The Maine maple syrup that enhances the flavor of pancakes and ice cream also adds to the statewide economy.

University of Maine economist Todd Gabe says, including multiplier effects, Maine’s maple industry annually contributes about $49 million in revenue, 805 full- and part-time jobs and $25 million in wages to the state’s economy.

Multiplier effects occur when an increase in one economic activity initiates a chain reaction of additional spending. In this case, the additional spending is by maple farms, businesses that are part of the maple industry and their employees.

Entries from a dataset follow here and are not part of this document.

/-- R249, R250: a push stores behind the newest word, a pop takes the oldest; a full queue answers false. -/
theorem test_queues :
    ranCrew (.qpush 7 15 1) kitGroup (kitQueue 1) (fun c => (memReadBytes c.scratch 4088 4, (c.queues.map fun q => (q.2.head, q.2.occ)))) =
        some ([5, 0, 0, 0], [(1, 2)]) ∧
      (match exec (.qtpush 7 15 1 0) ((kitWith kitGroup).setCrew 0 (kitQueue 2)) with
        | .next t => (t.group? 0).map fun g => g.cpred 0
        | _ => none) = some false ∧
      ran (.qpop 7 3 9) kitGroup (fun g => (trapped g).1) = some causeQUE := by
  decide +kernel

/-- R241: `mwait` without a watch answers 2 at once. -/
theorem test_mwait : ran (.mwait 7 9 0) kitGroup (fun g => (g.sval 9, pcA g)) = some (2, some 0x10004) := by decide +kernel

/-- R244: the only group of its crew passes a barrier. -/
theorem test_bar :
    ran (.bar 7 4 0) kitGroup (fun g => (pcA g, g.slotA.map fun x => x.wait)) = some (some 0x10004, some .none) := by decide +kernel

/-- R220: `tgate` without a tree sets SYNCMIS. -/
theorem test_tgate : ran (.tgateArriveWait 7) kitGroup (fun g => g.gstat) = some bitSYNCMIS := by decide +kernel

/-- R139: `%ire` is the address behind `idem`. -/
theorem test_idem : ran (.idem 7) kitGroup (fun g => g.ire) = some 0x10004 := by decide +kernel

/-- The rest of the machine after a step of another agent. -/
def left {α : Type} (i : Instr) (s : State) (f : State → α) : Option α :=
  match exec i s with
  | .next t => some (f t)
  | _ => none

/-- R130: the exit of every lane makes the group's completion due. -/
theorem test_exit : left (.exit 7 0) (kitWith kitGroup) (fun t => t.agenda) = some [.groupCompletion 0] := by decide +kernel

/-- R303, R256: an engine instruction appends its operation to the queue of its core. -/
theorem test_engine_issue :
    left (.xcpCopy 7 8 0 0 3) (kitWith (kitEngine 0)) (fun t => (t.coreSt 0).copyQ.map fun o => (o.code, o.mode)) = some [(0, 3)] ∧
      left (.mzero 7 3) (kitWith kitGroup) (fun t => (t.coreSt 0).matQ.map fun o => (o.code, o.za)) = some [(6, 3)] ∧
      ran (.xcpCopy 7 8 0 0 3) (kitEngine 0x0000000800000000) trapped = some (causeALIGN, 8) := by
  decide +kernel

/-- R305, R310: a copy inside scratch moves its bytes. -/
theorem test_copy_turn :
    left (.copyCommandExecute 0) ((kitQueues kitGroup [kitCopy] []).setCrew 0 { placedCrew with scratch := [(3, 9)] })
      (fun t => ((t.crew? 0).map fun c => c.scratch, (t.coreSt 0).copyQ.length)) = some (some [(3, 9), (0x803, 9)], 0) := by
  decide +kernel

/-- R361: a quarter of a crest of 1.0 is granted. -/
theorem test_share :
    left (.shareRequest 0 0 1280 0x3F800000) (kitIdle kitGroup) (fun t => t.agenda) = some [.shareGrant 0 0 1280 0x3E800000] := by
  decide +kernel

/-- R292: at a halving instant every count is halved. -/
theorem test_halving :
    left .countHalving (kitLine { kitEntry [] with requesters := [(0, 7), (3, 1)] }) (fun t => t.dir.map fun x => x.2.requesters) =
      some [[(0, 3), (3, 0)]] := by
  decide +kernel

/-- R181, R165: the wafer is up where the firmware verifies; it has 48 ports. -/
theorem test_bring_up (f : firmwareSigned State.reset.runningImage = true) :
    left .bringUp State.reset (fun t => (t.broughtUp, t.ports.length)) = some (true, 48) := by
  simp only [left, exec, execBringUp, f]
  rfl

/-- R168, R184: a command from a stranger is answered with status 3, a read of an absent context with status 5; with no port the
answers wait (R170). -/
theorem test_answers :
    left (.setShare (kitPlain 0x15 0 [1])) { kitOwned with owner := none, ports := [] } (fun t => t.unsent.map fun m => m.status) = some [3] ∧
      left (.dzwRead (kitMsg 1 9 8 0x10000 0 [])) { kitOwned with ports := [] } (fun t => t.unsent.map fun m => m.status) = some [5] ∧
      left (.dzwRead (kitMsg 1 0 4 0x10000 0 [])) { kitHosted with mem := memWrite kitHosted.mem 0x28000 7, ports := [] }
        (fun t => t.unsent.map fun m => (m.status, m.payload)) = some [(0, [7, 0, 0, 0])] := by
  decide +kernel

/-! ## The assembler: the manual's own encodings (02_assembly_language.md, 06_first_kernel.md; log 31) -/

/-- The bytes of `.text` that statements give, as a number. -/
noncomputable def asmWord (l : List String) : Option Nat :=
  match assemble l with
  | .ok o => some (wordOfBytes o.text)
  | .error _ => none

/-- The table of R55. -/
theorem asm_lengths :
    asmWord [" fmul.f32 v4, v6"] = some 0x309A ∧ asmWord [" fmul.f32 v4, v40"] = some 0x450209C7 ∧
      asmWord [" (p1) fmul.f32 v4, v6"] = some 0x40C20847 ∧ asmWord [" fmul.f32 v4, v6!"] = some 0x50C209C7 ∧
      asmWord [" addi v3, #-20"] = some 0xEC0187D5 ∧ asmWord [" addi v3, #-2"] = some 0xF074 ∧
      asmWord [" fmul.f32 v4, v4, v6"] = some 0x40C209C7 ∧ asmWord [" movi v1, #16"] = none := by decide +kernel

/-- Statements of R229, R260, R302 and R117 with their words. -/
theorem asm_words :
    asmWord [" atom.cas.w64.ar.sys v4:v7, [v10:v11]"] = some 0x4F2509F3 ∧ asmWord [" red.add.rlx.crew [v6], v9"] = some 0x900313F5 ∧
      asmWord [" mma.bt.x4 za3, s10, s12"] = some 0x426147FD ∧ asmWord [" (c2) xcp.fill.ss s4"] = some 0x0D6008BB ∧
      asmWord [" addi s61, s61, #-16"] = some 0xF01EFBD9 ∧ asmWord [" lq s4, [s5 + 24]"] = some 0x686289FF := by decide +kernel

/-- R50's precedence and R396's difference of labels; a shift by 64 and a place where a constant is asked for are errors (R50, R396). -/
theorem asm_values :
    (match assemble ["A: .byte 1", "B: .word B - A, 6 & 3 | 8, 1 - 2 - 3"] with
      | .ok o => o.text
      | .error _ => []) = [1, 1, 0, 0, 0, 10, 0, 0, 0, 0xFC, 0xFF, 0xFF, 0xFF] ∧
      asmWord [" .word 1 << 64"] = none ∧ asmWord ["L: .word L"] = none ∧ asmWord [" bra Nowhere"] = none ∧
      asmWord [" cmps.lt p1, p1, v2, v3"] = none ∧ asmWord ["L: bra 4 + L"] = asmWord ["L: bra L + 4"] ∧
      asmWord ["L: bra L - L + L"] = none ∧ asmWord [" .equ .x, 1"] = none := by decide +kernel

/-- R27, R54: a guard has the kind that its form asks for; `(p7) bra` is the p-guarded branch. -/
theorem asm_guards :
    asmWord ["L: (p7) bra L"] ≠ none ∧ asmWord ["L: (p7) bra L"] ≠ asmWord ["L: (c7) bra L"] ∧ asmWord [" (c7) fmul.f32 v4, v6"] = none ∧
      asmWord [" (p7) li s4, #1"] = none := by decide +kernel

/-- The kernel of 06_first_kernel.md, rebuilt without its exit field or with it. -/
def vaddSource (isa exit : String) : List String :=
  [" .isa " ++ isa, " .text", " .kernel vadd, preload=4 ; s1 A", " .width 32", " .fields 0, 25, 0, 0, 0", " .counts 1, 3, 1, 1, 1",
   " .regs v=6, s=64, za=0", " wid v1, #6", " bcast v5, s4", " cmpn.lt p1, v1, v5", " shli v1, #2",
   " (p1) ldg.b32 v2, [s1 + v1], rh=1", " (p1) ldg.b32 v3, [s2 + v1], rh=1", " (p1) fadd.f32 v4, v2!, v3!",
   " (p1) stg.b32 [s3 + v1], v4", exit, " .end"]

“The maple producers were really helpful in providing me with information about their operations, which allowed for a really detailed analysis of their economic impact,” says Gabe, whose study was released in February.

Each year, the industry directly contributes about $27.7 million in revenue, 567 full- and part-time jobs, and $17.3 million in wages to Maine’s economy, Gabe says.

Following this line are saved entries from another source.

-- ==== Sys2Proof/Word.lean ====
section
/-! DEFINITION. The word types of the RR Machine core (spec/00_scope.md R5, R7, R8).
Every value of the machine is an unsigned bit vector of a stated width and bit 0 is its least significant bit, so the
wrap-around arithmetic of `BitVec` is the machine's arithmetic (R8: "all arithmetic wraps modulo its field width"). -/

namespace Sys2Proof

/-- A register, a memory cell, an address, the program counter, one scratch field (R5: 8 bits). -/
abbrev Byte := BitVec 8

/-- An instruction word, the instruction register (R5, R50: 16 bits). -/
abbrev Word := BitVec 16

/-- A 4-bit instruction field: a register index R, S or T (R60: all 16 are legal), the control nibble of ROT (R69),
an opcode (R51). -/
abbrev Nibble := BitVec 4

/-- The index of one of the 16 registers; index 15 is the stack pointer (R11, R12). -/
abbrev RegIdx := Nibble

/-- A 2-bit flag field: bit 1 concerns Z and bit 0 concerns C (R58, R59). -/
abbrev FlagPair := BitVec 2

/-- The nine-bit ring ROT rotates: the carry is bit 8, the register bits 7 to 0 (R94). -/
abbrev Ring := BitVec 9

end Sys2Proof
end

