-- ==== Sys2Proof/Config.lean ====
section
/-! DEFINITION. The three implementation parameters of the spec (spec/00_scope.md R5; spec/92_eei_decisions.md, "Open
parameters in one place"): D2, D3 and D5 are OPEN, each with a default the spec decides and one alternative.
Nothing else of the core is left to an implementation; what
memory holds after a load that failed, at the boundary, is a free value below. The values the machine `Sys2Proof.core` runs with are
`Machine.params` in Sys2Proof/Machine/Params.lean; everything that reads a parameter also exists for any `Config`. -/

namespace Sys2Proof

/-- `HLT_PC_ADVANCE` (R5, R74, R75, R130; D2): what HLT's Execute adds to `pc`, 2 by default, 0 the alternative. -/
inductive HltPcAdvance where
  | two
  | zero
deriving DecidableEq, Repr

/-- The number `HLT_PC_ADVANCE` stands for. -/
def HltPcAdvance.amount : HltPcAdvance → Byte
  | .two => 2
  | .zero => 0

/-- `ROT_CTRL_SOURCE` (R5, R69, R93; D3): where ROT takes its 4-bit control value. -/
inductive RotCtrlSource where
  /-- the T field of the instruction itself, `ir[3:0]` (the default) -/
  | field
  /-- `x[T][3:0]`, the low four bits of register T (the alternative) -/
  | register
deriving DecidableEq, Repr

/-- The machine's parameters. -/
structure Config where
  hltPcAdvance : HltPcAdvance
  rotCtrlSource : RotCtrlSource
  /-- `WARM_RESET_CLEARS_SCRATCH` (R5, R27, R161; D5): whether `reset_registers` zeroes `d[0..3]`; false by default. -/
  warmResetClearsScratch : Bool
deriving DecidableEq, Repr

/-- The defaults of R5: D2 (2), D3 (`field`), D5 (false). They are the spec's own decisions, not the source's words
(logs 3, 4 and 5). -/
def Config.specDefault : Config where
  hltPcAdvance := .two
  rotCtrlSource := .field
  warmResetClearsScratch := false

/-- A free value: what cell `address` holds after a `load_memory` that failed because `source` was too short, with memory as it was
`before`. The spec states nothing of it (spec/93_implementation_defined.md U3: "any value"; log 10). -/
opaque Config.cellAfterShortLoad (source : List Byte) (before : List (Nat × Byte)) (address : Nat) : Byte

end Sys2Proof
end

Maple producers earn about 75 percent of the revenue through sales of syrup and other maple products, including maple candy, maple taffy, maple whoopie pies and maple-coated nuts, he says.

Retail sales at food stores and the estimated spending of Maine Maple Sunday visitors on items such as gasoline and meals accounts for the remainder of revenue. This year, Maine Maple Sunday will be celebrated Sunday, March 23 at 88 sugar shacks and farms across the Pine Tree state.

Maine has the third-largest maple industry in the United States. According to the United States Department of Agriculture, maple syrup is produced in 10 states — Connecticut, Maine, Massachusetts, Michigan, New Hampshire, New York, Ohio, Pennsylvania, Vermont and Wisconsin.

In 2013, Maine accounted for 450,000 gallons, or 14 percent, of the 3,253,000 million gallons produced in the U.S. Vermont (1,320,000 gallons) and New York (574,000) were the top two producers. Among the three top-producing states, Maine had the highest growth rate (25 percent) of production between 2011 and 2013, Gabe reports.

In Maine, the maple production industry appears to be dominated by a few large operations; the 10 percent of maple farms with 10,000 or more taps account for 86 percent of the total number of taps in the state, he says.

While the maple producers that participated in Gabe’s study had an average of 4,109 taps, almost 40 percent of Maine’s maple producers had fewer than 250 taps. The study participants have been tapping trees and boiling sap for an average of 24 years.

Depending on temperature and water availability, the length of the sap flow season varies; in 2013 it ran from March 4 to April 12 in Maine.

Close to 40 percent of the maple producers that are licensed in Maine returned surveys for the study, which received financial support from the Maine Agricultural Development Grant Fund and the Maine Maple Producers Association.